Step 6. Model Evaluation
Use the trained model to make predictions on the test set and evaluate the model's accuracy and confusion matrix to understand its performance better.
y_pred = model.predict(X_test)
print("Accuracy_score" ,accuracy_score(y_test, y_pred))
cm = confusion_matrix(y_test, y_pred)
print("Confusion Matrix:")
print(f"[[{cm[0,0]} {cm[0,1]}]")
print(f" [{cm[1,0]} {cm[1,1]}]]")
Output:

The model is 97.4% correct on unseen data. The Confusion Matrix stated:
- 1199 messages correctly classified as 'ham'.
- 159 messages correctly classified as 'spam'.
- 32 'ham' messages wrongly labeled as 'spam'
- and 3 'spam' wrongly labeled as 'ham'.
Step 7. Manual Testing Function to Classify Text Messages
To simplify the use of this model for predicting the category of new messages we create a function that takes a text input and classifies it as spam or ham.

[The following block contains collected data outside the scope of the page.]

-- ==== Sys2Proof/Certificates/Slice0/Obligations.lean ====
section
/-! DEFINITION. The statements for the provers. First what they say an instruction leaves unchanged, in words of their
own, and the spec's arithmetic over Int and Nat; then the statements, in the order of the spec's files. -/

namespace Sys2Proof.Spec

open Sys2Proof.Machine

/-! ## Frames -/

/-- Every integer register reads as before. -/
def SameX (s t : State) : Prop := ∀ j, t.rx j = s.rx j

/-- Every f register reads as before. -/
def SameF (s t : State) : Prop := ∀ j, t.rf j = s.rf j

/-- Every byte of memory reads as before. -/
def SameBytes (s t : State) : Prop := ∀ a : Word, byteAt t.mem a.toNat = byteAt s.mem a.toNat

/-- The reservation is as before. -/
def SameResv (s t : State) : Prop := t.resv = s.resv ∧ t.otherHartWrote = s.otherHartWrote

/-- The host's parameters, the hart's name and the count of host calls are as before. -/
def SameParams (s t : State) : Prop := t.params = s.params ∧ t.hart = s.hart ∧ t.hostCalls = s.hostCalls

/-- The hart goes on as before, and the host's side of the state is unchanged. -/
def SameHost (s t : State) : Prop := SameParams s t ∧ t.status = s.status

/-- Register rd reads v and every other integer register as before; where rd is x0, all read as before (R51). -/
def XIs (s t : State) (rd : XReg) (v : Word) : Prop := ∀ j, t.rx j = if j = rd ∧ rd ≠ 0#5 then v else s.rx j

/-- Register frd reads v and every other f register as before. -/
def FIs (s t : State) (frd : FReg) (v : Word) : Prop := ∀ j, t.rf j = if j = frd then v else s.rf j

/-- The n bytes from `a` on read as the low bytes of v, the least significant at `a` (R102), every other byte as before. -/
def BytesAre (s t : State) (a : Word) (n : Nat) (v : Word) : Prop :=
  (∀ k < n, (byteAt t.mem (a + BitVec.ofNat 64 k).toNat).toNat = v.toNat / 256 ^ k % 256) ∧
  ∀ b : Word, b ∉ accessBytes a n → byteAt t.mem b.toNat = byteAt s.mem b.toNat

/-- The instruction answers a next state of which P holds. -/
def Answers (i : Instr) (s : State) (P : State → Prop) : Prop := ∃ t, exec i s = .next t ∧ P t

/-- It completes: rd gets v, the pc is pc', and everything else is as before. -/
def SetsX (i : Instr) (s : State) (pc' : Word) (rd : XReg) (v : Word) : Prop :=
  Answers i s fun t => t.pc = pc' ∧ XIs s t rd v ∧ SameF s t ∧ t.fcsr = s.fcsr ∧ SameBytes s t ∧ SameResv s t ∧
    SameHost s t

/-- It completes: frd gets v, the pc is pc', and everything else is as before. -/
def SetsF (i : Instr) (s : State) (pc' : Word) (frd : FReg) (v : Word) : Prop :=
  Answers i s fun t => t.pc = pc' ∧ SameX s t ∧ FIs s t frd v ∧ t.fcsr = s.fcsr ∧ SameBytes s t ∧ SameResv s t ∧
    SameHost s t

/-- The fcsr after flags accrue: frm as before, fflags with the flags of fl set as well (R430). -/
def Accrued (s t : State) (fl : FlagSet) : Prop :=
  frmOf t.fcsr = frmOf s.fcsr ∧ fflagsOf t.fcsr = fflagsOf s.fcsr ||| fl

/-- It completes at pc + 4: rd gets the value and fflags the flags of r, and everything else is as before. -/
def SetsXFlags (i : Instr) (s : State) (rd : XReg) (r : Word × FlagSet) : Prop :=
  Answers i s fun t => t.pc = s.pc + 4#64 ∧ XIs s t rd r.1 ∧ SameF s t ∧ Accrued s t r.2 ∧ SameBytes s t ∧
    SameResv s t ∧ SameHost s t

/-- It completes at pc + 4: frd gets the value and fflags the flags of r, and everything else is as before. -/
def SetsFFlags (i : Instr) (s : State) (frd : FReg) (r : Word × FlagSet) : Prop :=
  Answers i s fun t => t.pc = s.pc + 4#64 ∧ SameX s t ∧ FIs s t frd r.1 ∧ Accrued s t r.2 ∧ SameBytes s t ∧
    SameResv s t ∧ SameHost s t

def classify_message(model, vectorizer, message):
message_vect = vectorizer.transform([message])
prediction = model.predict(message_vect)
return "spam" if prediction[0] == 0 else "ham"
message = "Congratulations! You've won a free ticket to Bahamas!"
print(classify_message(model, vectorizer, message))
Output:
spam
This function first vectorizes the input text using the previously fitted CountVectorizer then predicts the category using the trained logistic regression model, and finally returns the prediction as a human-readable label.
This experiment demonstrates that logistic regression is a powerful tool for classifying text even with a simple approach. Using the SMS Spam Collection dataset we achieved an impressive accuracy of 97.6%. This shows that the model successfully learned to distinguish between spam and legitimate text messages based on word patterns.